Search code examples
bashawkgrepformattingtext-processing

How can I search file1.txt and file2.txt for matching characters and print output to a new file


Problem: I need help with a task where I have two text files, file1.txt and file2.txt. The files have similar formats, but the names are on different line numbers, and they have different numbers of lines. The task is to check which names in file1.txt match the names in file2.txt, and then print the matching lines from file2.txt into a new file (file3.txt).

Example file formats: file1.txt:

NAME:FLAT
Jerome:Flat 6
Jimmy:Flat 4

file2.txt:

0:NAME:JOB:MONEY:FLAT
1:Bob:Developer:$500:Flat 7
2:Jerome:Gardener:$50:Flat 6
3:Cindy:Graphics:$100:Flat 5
4:Jimmy:Mod:$150:Flat 4

What I want to achieve: I want to compare the names in file1.txt (e.g., Jerome, Jimmy) and check if they also exist in file2.txt.

I want to output only the matching lines from file2.txt. Any names in file2.txt that don’t appear in file1.txt should be ignored. For example, "Bob" and "Cindy" appear in file2.txt, but not in file1.txt, so they should be ignored. The matching lines (like "Jerome" and "Jimmy") from file2.txt should be copied into a new file (file3.txt).

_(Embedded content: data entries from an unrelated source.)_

/-- R191, R189: a load whose access is served writes the lanes of d below VL, or S(d), from memory; it changes no byte of memory (the
service of the access changes none where no stored bit is in error). -/
def Obligations.VeLoads : Prop :=
  ∀ (s u : State) (c : Fin 4) (k b : Nat) (j : Job) (q : QItem) (i : VInstr),
    let C := veCtx s c k j q i
    let x := s.ve c
    let two (a : Nat) : Half := BitVec.ofNat 16 (u.num a 2)
    let ends (y : Ve) (t : State) : Prop := VeEnds c y s t ∧ MemSame u t ∧ Fetched s u
    (∀ r ∈ [ (Instr.ld c, 0x60, C.contiguous x b), (.lds c, 0x62, C.strided x b), (.ldg c, 0x64, C.indexed x b) ],
      VeNext s c r.2.1 k j q i → VeServed s C 2 b false (r.2.2.map fun a => (a, 2)) u →
      ∃ t, exec r.1 s = .next t ∧ ends (x.setLanes i.d (r.2.2.map two)) t)
    ∧ (VeNext s c 0x66 k j q i → VeServed s C 2 b false [(C.scalarAddr x b, 2)] u →
      ∃ t, exec (.sld c) s = .next t ∧ ends (x.setS i.d (two (C.scalarAddr x b))) t)
    ∧ (VeNext s c 0x51 k j q i → (fmtMx i.c = true → C.vl % 32 = 0) → VeServed s C C.packedAlign b false (C.packed x b) u →
      ∃ t, exec (.ldx c) s = .next t
        ∧ ends (x.setLanes i.d ((List.range C.vl).map fun n =>
            let v := elemVal i.c (elemAt i.c (u.bytes (C.scalarAddr x b) (rowBytes i.c C.vl)) n)
              (leAt (u.bytes (offAddr b (x.areg i.b)) (C.vl / 32)) (n / 32) 1)
            (putLane i.ty v [v] (C.rm 0 1 n)).1)) t)

/-- R191: a store whose access is served writes the lanes of d below VL, highest lane last, or S(d), and with STX the converted elements
and the scales; every byte of memory outside the bytes stored reads as before, and the engine's registers stay. -/
def Obligations.VeStores : Prop :=
  ∀ (s u : State) (c : Fin 4) (k b : Nat) (j : Job) (q : QItem) (i : VInstr),
    let C := veCtx s c k j q i
    let x := s.ve c
    let ends (rs : List (Nat × Nat)) (t : State) : Prop := VeEnds c x s t ∧ Fetched s u ∧ Stored rs u t
    (∀ r ∈ [ (Instr.st c, 0x61, C.contiguous x b), (.sts c, 0x63, C.strided x b), (.stg c, 0x65, C.indexed x b) ],
      VeNext s c r.2.1 k j q i → VeServed s C 2 b true (r.2.2.map fun a => (a, 2)) u →
      ∃ t, exec r.1 s = .next t ∧ ends (r.2.2.map fun a => (a, 2)) t
        ∧ t.mem = (r.2.2.zipIdx.foldl (fun v y => v.writeBytes y.1 (leBytes 2 (x.lane i.d y.2).toNat)) u).mem)
    ∧ (VeNext s c 0x67 k j q i → VeServed s C 2 b true [(C.scalarAddr x b, 2)] u →
      ∃ t, exec (.sst c) s = .next t ∧ ends [(C.scalarAddr x b, 2)] t
        ∧ t.mem = (u.writeBytes (C.scalarAddr x b) (leBytes 2 (x.sreg i.d).toNat)).mem)
    ∧ (VeNext s c 0x52 k j q i → (fmtMx i.c = true → C.vl % 32 = 0) → VeServed s C C.packedAlign b true (C.packed x b) u →
      let vals := (List.range C.vl).map fun n => (C.num (x.lane i.d n), C.rm 0 1 n)
      let blocks := (List.range (C.vl / 32)).map fun n => mxBlock i.c ((vals.drop (32 * n)).take 32)
      let codes := if fmtMx i.c then blocks.flatMap (·.2.1) else vals.map fun v => (convert i.c v.1 v.2).1
      let w := u.writeBytes (C.scalarAddr x b) (packRow i.c codes [])
      ∃ t, exec (.stx c) s = .next t ∧ ends (C.packed x b) t
        ∧ t.mem = (if fmtMx i.c then w.writeBytes (offAddr b (x.areg i.b)) (blocks.map fun y => BitVec.ofNat 8 y.1) else w).mem)

/-- R193, R195, R197: OADAM and OSGD in the update stream of a training job write m, v and the new weight, and add the squares of weights
and updates and the stalled updates to their accumulators; NRG and NSSQ add to their accumulators; NSTORE stores NT or NG as a pair and zeroes it; CLIPF latches the clip factor. -/
def Obligations.VeOptimizer : Prop :=
  ∀ (s u : State) (c : Fin 4) (k b : Nat) (j : Job) (q : QItem) (i : VInstr),
    let C := veCtx s c k j q i
    let x := s.ve c
    let L := List.range C.vl
    (∀ r ∈ [ (Instr.oadam c, 0x70, true), (.osgd c, 0x71, false) ],
      VeNext s c r.2.1 k j q i → j.training = true → q.upd = true → x.layer ≠ 0xFFFF →
      ∃ t, exec r.1 s = .next t ∧ MemSame s t
        ∧ (t.ve c).v = (((if r.2.2 then (x.setLanes i.b (L.map fun n => (C.optLane x r.2.2 n).m)).setLanes i.c
            (L.map fun n => (C.optLane x r.2.2 n).v) else x.setLanes i.b (L.map fun n => (C.optLane x r.2.2 n).m)).setLanes i.d
            (L.map fun n => (C.optLane x r.2.2 n).w)).v)
        ∧ (let l := L.map (C.optLane x r.2.2)
           (t.ve c).nw = (addAcc x.nw (numSum (l.map fun o => (bf o.w).mul (bf o.w))) (C.draws.at 20 4097)).1
           ∧ (t.ve c).nu = (addAcc x.nu (numSum (l.map fun o => o.upd.mul o.upd)) (C.draws.at 21 4098)).1
           ∧ (t.ve c).stall = (x.stall + (l.filter (·.stalled)).length) % 2 ^ 32)
        ∧ t.fld (F.vePcPc c) = unsignedOf 13 ((s.fld (F.vePcPc c) : Int) + 1))
    ∧ (VeNext s c 0x72 k j q i →
      let sum := numSum (L.map fun n => let a := C.num (C.bitsA x n); (a.mul (C.hyper x 6)).mul (a.mul (C.hyper x 6)))
      ∃ t, exec (.nrg c) s = .next t ∧ VeRetires c 1 s t
        ∧ t.ve c = { x with nr := (addAcc x.nr sum (C.draws.at 20 4096)).1, nt := (addAcc x.nt sum (C.draws.at 21 4099)).1 })
    ∧ (VeNext s c 0x73 k j q i →
      let sum := numSum (L.map fun n => let a := C.num (C.bitsA x n); a.mul a)
      ∃ t, exec (.nssq c) s = .next t ∧ VeRetires c 1 s t ∧ t.ve c = { x with ng := (addAcc x.ng sum (C.draws.at 20 4100)).1 })
    ∧ (VeNext s c 0x74 k j q i → VeServed s C 4 b true [(C.pairAddr x b, 4)] u →
      let ng := bitAt i.imm 0
      let p := if ng then x.ng else x.nt
      ∃ t, exec (.nstore c) s = .next t ∧ VeEnds c (if ng then { x with ng := (0, 0) } else { x with nt := (0, 0) }) s t
        ∧ t.mem = (u.writeBytes (C.pairAddr x b) (leBytes 2 p.1.toNat ++ leBytes 2 p.2.toNat)).mem ∧ Fetched s u ∧ Stored [(C.pairAddr x b, 4)] u t)
    ∧ (VeNext s c 0x75 k j q i → VeServed s C 4 b false [(C.pairAddr x b, 4)] u →
      let a := C.pairAddr x b
      let v := (clipOf (C.hyper x 7) (pairVal (BitVec.ofNat 16 (u.num a 2)) (BitVec.ofNat 16 (u.num (a + 2) 2)))).1
      ∃ t, exec (.clipf c) s = .next t ∧ VeEnds c { x.setS i.d v with clip := v } s t ∧ MemSame u t ∧ Fetched s u)
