-- ==== Sys2Proof/Laws/State.lean ====
section
/-! SUPPORT. What each update of the state leaves alone, one lemma for each field, so that no proof unfolds a record update. -/
namespace Sys2Proof.Machine

set_option Elab.async false

variable (s : State)

/-! #### setReg -/
@[simp] theorem State.setReg_pending (r : Reg) (w : Word) : (s.setReg r w).pending = s.pending := rfl
@[simp] theorem State.setReg_clock (r : Reg) (w : Word) : (s.setReg r w).clock = s.clock := rfl
@[simp] theorem State.setReg_tx (r : Reg) (w : Word) : (s.setReg r w).tx = s.tx := rfl
@[simp] theorem State.setReg_mem (r : Reg) (w : Word) : (s.setReg r w).mem = s.mem := rfl
@[simp] theorem State.setReg_poison (r : Reg) (w : Word) : (s.setReg r w).poison = s.poison := rfl
@[simp] theorem State.setReg_upsets (r : Reg) (w : Word) : (s.setReg r w).upsets = s.upsets := rfl
@[simp] theorem State.setReg_pages (r : Reg) (w : Word) : (s.setReg r w).pages = s.pages := rfl
@[simp] theorem State.setReg_fills (r : Reg) (w : Word) : (s.setReg r w).fills = s.fills := rfl
@[simp] theorem State.setReg_accessNo (r : Reg) (w : Word) : (s.setReg r w).accessNo = s.accessNo := rfl
@[simp] theorem State.setReg_lentPages (r : Reg) (w : Word) : (s.setReg r w).lentPages = s.lentPages := rfl
@[simp] theorem State.setReg_reclaims (r : Reg) (w : Word) : (s.setReg r w).reclaims = s.reclaims := rfl
@[simp] theorem State.setReg_lendPairs (r : Reg) (w : Word) : (s.setReg r w).lendPairs = s.lendPairs := rfl
@[simp] theorem State.setReg_streams (r : Reg) (w : Word) : (s.setReg r w).streams = s.streams := rfl
@[simp] theorem State.setReg_mapped (r : Reg) (w : Word) : (s.setReg r w).mapped = s.mapped := rfl
@[simp] theorem State.setReg_poolCut (r : Reg) (w : Word) : (s.setReg r w).poolCut = s.poolCut := rfl
@[simp] theorem State.setReg_mcgs (r : Reg) (w : Word) : (s.setReg r w).mcgs = s.mcgs := rfl
@[simp] theorem State.setReg_err (r : Reg) (w : Word) : (s.setReg r w).err = s.err := rfl
@[simp] theorem State.setReg_eps (r : Reg) (w : Word) : (s.setReg r w).eps = s.eps := rfl
@[simp] theorem State.setReg_hps (r : Reg) (w : Word) : (s.setReg r w).hps = s.hps := rfl
@[simp] theorem State.setReg_qps (r : Reg) (w : Word) : (s.setReg r w).qps = s.qps := rfl
@[simp] theorem State.setReg_requests (r : Reg) (w : Word) : (s.setReg r w).requests = s.requests := rfl
@[simp] theorem State.setReg_rde (r : Reg) (w : Word) : (s.setReg r w).rde = s.rde := rfl
@[simp] theorem State.setReg_jobs (r : Reg) (w : Word) : (s.setReg r w).jobs = s.jobs := rfl
@[simp] theorem State.setReg_sqs (r : Reg) (w : Word) : (s.setReg r w).sqs = s.sqs := rfl
@[simp] theorem State.setReg_engs (r : Reg) (w : Word) : (s.setReg r w).engs = s.engs := rfl
@[simp] theorem State.setReg_ves (r : Reg) (w : Word) : (s.setReg r w).ves = s.ves := rfl
@[simp] theorem State.setReg_rings (r : Reg) (w : Word) : (s.setReg r w).rings = s.rings := rfl
@[simp] theorem State.setReg_layerAcc (r : Reg) (w : Word) : (s.setReg r w).layerAcc = s.layerAcc := rfl
@[simp] theorem State.setReg_stashes (r : Reg) (w : Word) : (s.setReg r w).stashes = s.stashes := rfl
@[simp] theorem State.setReg_histories (r : Reg) (w : Word) : (s.setReg r w).histories = s.histories := rfl
@[simp] theorem State.setReg_saves (r : Reg) (w : Word) : (s.setReg r w).saves = s.saves := rfl
@[simp] theorem State.setReg_gens (r : Reg) (w : Word) : (s.setReg r w).gens = s.gens := rfl
@[simp] theorem State.setReg_cx (r : Reg) (w : Word) : (s.setReg r w).cx = s.cx := rfl
@[simp] theorem State.setReg_stalled (r : Reg) (w : Word) : (s.setReg r w).stalled = s.stalled := rfl
@[simp] theorem State.setReg_sec (r : Reg) (w : Word) : (s.setReg r w).sec = s.sec := rfl
@[simp] theorem State.setReg_fuses (r : Reg) (w : Word) : (s.setReg r w).fuses = s.fuses := rfl
@[simp] theorem State.setReg_flash (r : Reg) (w : Word) : (s.setReg r w).flash = s.flash := rfl
@[simp] theorem State.setReg_cfg (r : Reg) (w : Word) : (s.setReg r w).cfg = s.cfg := rfl
@[simp] theorem State.setReg_fw (r : Reg) (w : Word) : (s.setReg r w).fw = s.fw := rfl
@[simp] theorem State.setReg_aoc (r : Reg) (w : Word) : (s.setReg r w).aoc = s.aoc := rfl
@[simp] theorem State.setReg_tap (r : Reg) (w : Word) : (s.setReg r w).tap = s.tap := rfl

/-! #### setFld -/
@[simp] theorem State.setFld_pending (f : Fld) (v : Nat) : (s.setFld f v).pending = s.pending := rfl
@[simp] theorem State.setFld_clock (f : Fld) (v : Nat) : (s.setFld f v).clock = s.clock := rfl
@[simp] theorem State.setFld_tx (f : Fld) (v : Nat) : (s.setFld f v).tx = s.tx := rfl
@[simp] theorem State.setFld_mem (f : Fld) (v : Nat) : (s.setFld f v).mem = s.mem := rfl
@[simp] theorem State.setFld_poison (f : Fld) (v : Nat) : (s.setFld f v).poison = s.poison := rfl
@[simp] theorem State.setFld_upsets (f : Fld) (v : Nat) : (s.setFld f v).upsets = s.upsets := rfl
@[simp] theorem State.setFld_pages (f : Fld) (v : Nat) : (s.setFld f v).pages = s.pages := rfl
@[simp] theorem State.setFld_fills (f : Fld) (v : Nat) : (s.setFld f v).fills = s.fills := rfl
@[simp] theorem State.setFld_accessNo (f : Fld) (v : Nat) : (s.setFld f v).accessNo = s.accessNo := rfl
@[simp] theorem State.setFld_lentPages (f : Fld) (v : Nat) : (s.setFld f v).lentPages = s.lentPages := rfl
@[simp] theorem State.setFld_reclaims (f : Fld) (v : Nat) : (s.setFld f v).reclaims = s.reclaims := rfl
@[simp] theorem State.setFld_lendPairs (f : Fld) (v : Nat) : (s.setFld f v).lendPairs = s.lendPairs := rfl
@[simp] theorem State.setFld_streams (f : Fld) (v : Nat) : (s.setFld f v).streams = s.streams := rfl
@[simp] theorem State.setFld_mapped (f : Fld) (v : Nat) : (s.setFld f v).mapped = s.mapped := rfl
@[simp] theorem State.setFld_poolCut (f : Fld) (v : Nat) : (s.setFld f v).poolCut = s.poolCut := rfl
@[simp] theorem State.setFld_mcgs (f : Fld) (v : Nat) : (s.setFld f v).mcgs = s.mcgs := rfl
@[simp] theorem State.setFld_err (f : Fld) (v : Nat) : (s.setFld f v).err = s.err := rfl
@[simp] theorem State.setFld_eps (f : Fld) (v : Nat) : (s.setFld f v).eps = s.eps := rfl
@[simp] theorem State.setFld_hps (f : Fld) (v : Nat) : (s.setFld f v).hps = s.hps := rfl
@[simp] theorem State.setFld_qps (f : Fld) (v : Nat) : (s.setFld f v).qps = s.qps := rfl
@[simp] theorem State.setFld_requests (f : Fld) (v : Nat) : (s.setFld f v).requests = s.requests := rfl
@[simp] theorem State.setFld_rde (f : Fld) (v : Nat) : (s.setFld f v).rde = s.rde := rfl
@[simp] theorem State.setFld_jobs (f : Fld) (v : Nat) : (s.setFld f v).jobs = s.jobs := rfl
@[simp] theorem State.setFld_sqs (f : Fld) (v : Nat) : (s.setFld f v).sqs = s.sqs := rfl
@[simp] theorem State.setFld_engs (f : Fld) (v : Nat) : (s.setFld f v).engs = s.engs := rfl
@[simp] theorem State.setFld_ves (f : Fld) (v : Nat) : (s.setFld f v).ves = s.ves := rfl
@[simp] theorem State.setFld_rings (f : Fld) (v : Nat) : (s.setFld f v).rings = s.rings := rfl
@[simp] theorem State.setFld_layerAcc (f : Fld) (v : Nat) : (s.setFld f v).layerAcc = s.layerAcc := rfl
@[simp] theorem State.setFld_stashes (f : Fld) (v : Nat) : (s.setFld f v).stashes = s.stashes := rfl
@[simp] theorem State.setFld_histories (f : Fld) (v : Nat) : (s.setFld f v).histories = s.histories := rfl
@[simp] theorem State.setFld_saves (f : Fld) (v : Nat) : (s.setFld f v).saves = s.saves := rfl
@[simp] theorem State.setFld_gens (f : Fld) (v : Nat) : (s.setFld f v).gens = s.gens := rfl
@[simp] theorem State.setFld_cx (f : Fld) (v : Nat) : (s.setFld f v).cx = s.cx := rfl
@[simp] theorem State.setFld_stalled (f : Fld) (v : Nat) : (s.setFld f v).stalled = s.stalled := rfl
@[simp] theorem State.setFld_sec (f : Fld) (v : Nat) : (s.setFld f v).sec = s.sec := rfl
@[simp] theorem State.setFld_fuses (f : Fld) (v : Nat) : (s.setFld f v).fuses = s.fuses := rfl
@[simp] theorem State.setFld_flash (f : Fld) (v : Nat) : (s.setFld f v).flash = s.flash := rfl
@[simp] theorem State.setFld_cfg (f : Fld) (v : Nat) : (s.setFld f v).cfg = s.cfg := rfl
@[simp] theorem State.setFld_fw (f : Fld) (v : Nat) : (s.setFld f v).fw = s.fw := rfl
@[simp] theorem State.setFld_aoc (f : Fld) (v : Nat) : (s.setFld f v).aoc = s.aoc := rfl
@[simp] theorem State.setFld_tap (f : Fld) (v : Nat) : (s.setFld f v).tap = s.tap := rfl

Example of expected output: If Jerome and Jimmy from file1.txt match the lines in file2.txt, the output file (file3.txt) should look like this:

file3.txt:

2:Jerome:Gardener:$50:Flat 6
4:Jimmy:Mod:$150:Flat 4

What I have tried: Here is the code I have tried so far, which uses awk to do the matching:

awk -F ":" 'FNR==NR{a[$1];next}($1 in a){print}' file2.txt file1.txt > file3.txt

What I need help with: If anyone could help me figure out whether this is possible or offer a better solution, I’d really appreciate it!


Solution

  • With your shown samples, could you please try following. Written and tested with GNU awk.

    awk '
    BEGIN  { FS=":" }
    FNR==1 { next   }
    FNR==NR{
      arr[$1]
      next
    }
    ($2 in arr)
    ' file1.txt file2.txt
    

    Explanation: Adding detailed explanation for above.

    awk '                    ##Starting awk program from here.
    BEGIN  { FS=":" }        ##Starting BEGIN section from here and setting FS as : here.
    FNR==1 { next   }        ##Checking if this is first line in any of Input_file then simply go to next line.
    FNR==NR{                 ##This condition will be TRUE when file1.txt is being read.
      arr[$1]                ##Creating array with $1 as key here.
      next                   ##next will skip all further statements from here.
    }
    ($2 in arr)              ##Checking condition if 2nd fueld is in arr then print line from file2.txt
    ' file1.txt file2.txt    ##Mentioning Input_file names here.